Snap breaks this contract. The update channel for Snap is independent from the KDE updater (on Kubuntu), and seemingly the Gnome updater (on Ubuntu). If you consent to applying updates from the general system tray “updates needed” notification, Snap updates are not included; they’re not even listed in the pending notifications from the system tray. Snap updates only happen when the Snap updater is running, either if the application is not running or after the period of time required to force updates has expired. Snap updates happen without consent.

Snap updates happen without consent. Across the board. You can (in upcoming versions of Snap) put updates on pause using snap refresh --hold, but it’s not clear to me whether that’ll notify you that updates are available and held. It seems to be another patch on a fundamentally bad design decision.
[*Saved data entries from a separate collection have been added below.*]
-- ==== Sys2Proof/Machine/SkipPrint.lean ====
section
/-! DEFINITION. IFNZ with the conditional-skip controller, and PRINT (spec/42_skip_print.md R240 to R248). -/

namespace Sys2Proof.Machine

/-- `PC + 1 < n and |L[PC+1]| = 0` (R240, R243). -/
def nextLineEmpty (s : State) : Bool := decide (s.prog[s.pc + 1]? = some [])

/-- IFNZ: skip the next line if the register IS zero; a skip onto an empty line is refused (R240, R243, R244). -/
def execIfnz (rs : Reg) (s : State) : Host.Outcome State Fault Refusal :=
  if s.reg rs = 0 then
    if nextLineEmpty s then raiseFault .refused s else .next s.skip
  else .next s.advance

/-- PRINT: `Emit(x[r]); PC <- PC + 1` (R247). -/
def execPrint (rs : Reg) (s : State) : Host.Outcome State Fault Refusal :=
  .next (s.emit (s.reg rs)).advance

end Sys2Proof.Machine
end

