-- ==== Sys2Proof/Certificates/Slice0/Obligations.lean ====
section
/-! DEFINITION. The statements for the provers, each from the numbered rules of spec/ that its docstring cites. -/

open Sys2Proof Sys2Proof.Machine

/-! ## Encoding -/

/-- Words and lines written out from the spec (spec/95_test_vectors.md E1, E2 and programs P1 to P3): the decoder
reads each line as the word given there, and that word as the instruction. A sanity statement. The word's layout is
the spec's decision D13. -/
def Obligations.WrittenLinesDecode : Prop :=
  (decodeLine .default (ascii ['S', 'E', 'T', 'v', ' ', 'd', ' ', '6', '5', '5', '3', '5']) = .ok 0x080007FFFF ∧
    checkShape 0x080007FFFF = .ok (.setV .d 65535)) ∧
  (decodeLine .default (ascii ['A', 'D', 'D', 'r', ' ', 'b', ' ', 'a']) = .ok 0x3800020000 ∧
    checkShape 0x3800020000 = .ok (.addR .b .a)) ∧
  (decodeLine .default (ascii ['S', 'U', 'B', 'v', ' ', 'b', ' ', '5']) = .ok 0x4800030005 ∧
    checkShape 0x4800030005 = .ok (.subV .b 5)) ∧
  (decodeLine .default (ascii ['I', 'F', 'N', 'Z', ' ', 'b']) = .ok 0x6400020000 ∧
    checkShape 0x6400020000 = .ok (.ifnz .b)) ∧
  (decodeLine .default (ascii ['P', 'O', 'P', ' ', 'd']) = .ok 0x9400060000 ∧
    checkShape 0x9400060000 = .ok (.pop .d)) ∧
  (decodeLine .default (ascii ['L', 'O', 'A', 'D', ' ', '6', '5', '6', '3', '6', ' ', 'd']) = .ok 0xAA00C80003 ∧
    checkShape 0xAA00C80003 = .ok (.load 100 .d)) ∧
  (decodeLine .default (ascii ['S', 'T', 'O', 'R', 'E', ' ', '2', '5', '4', ' ', 'c']) = .ok 0xBA01FC0002 ∧
    checkShape 0xBA01FC0002 = .ok (.store 254 .c))

/-- Every instruction's word (R123) passes the shape check as that instruction, with every operand at every value.
The word's layout is the spec's decision D13. -/
def Obligations.EncodedWordDecodesBack : Prop :=
  ∀ i : Instr, checkShape (encode i) = .ok i

/-- A word that passes the shape check is the word of its instruction: no bit of it is ignored (R117, R123). The
word's layout is the spec's decision D13; that a word with a stray bit is refused is the model's choice
(notes/assumptions/5.md). -/
def Obligations.DecodedWordEncodesBack : Prop :=
  ∀ (w : BitVec 40) (i : Instr), checkShape w = .ok i → encode i = w

/-- The shape check passes exactly the words that match a row of R123's table. That other words the decoder never
produces are refused too is the model's choice (notes/assumptions/5.md). -/
def Obligations.WordPassesExactlyWhenARowMatches : Prop :=
  ∀ w : BitVec 40, (∃ i, checkShape w = .ok i) ↔ (DiwFields.unpack w).wf = true

/-- Under a valid configuration that admits its length, every instruction's assembler line (R120) decodes to its
word, and so to itself. The register names and the literal grammar are the spec's decisions D1 and D6. -/
def Obligations.CanonicalLineDecodesBack : Prop :=
  ∀ (c : Config) (i : Instr), c.wf = true → i.wf c = true →
    decodeLine c (encodeLine i) = .ok (encode i) ∧ decode c (encodeLine i) = .ok i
The notification is not the real problem here, although it is bad. The fix to applications “crashing” and losing data because of Snap updates that take place without consent is not to pop up a terribly designed nagging notification with no clear call to action, but it’s to tie Snap updates in with the rest of the system update ecosystem. Snap updates should require consent. Snap updates should show up in the same system tray updater as the rest of pending updates, and should be able to be chosen or held by the same interface. (What end user wants two update systems?) Snap updates should not restart running applications. These are bad design decisions, and they should be revisited.

Canonical started out (https://bugs.launchpad.net/ubuntu/+bug/1) trying to be an alternative to Microsoft. Forcing updates and restarting applications is a poor design, an awful compromise, and a good deal of the way towards the obliviousness to end user choice that drove many Linux users away from Windows in the first place.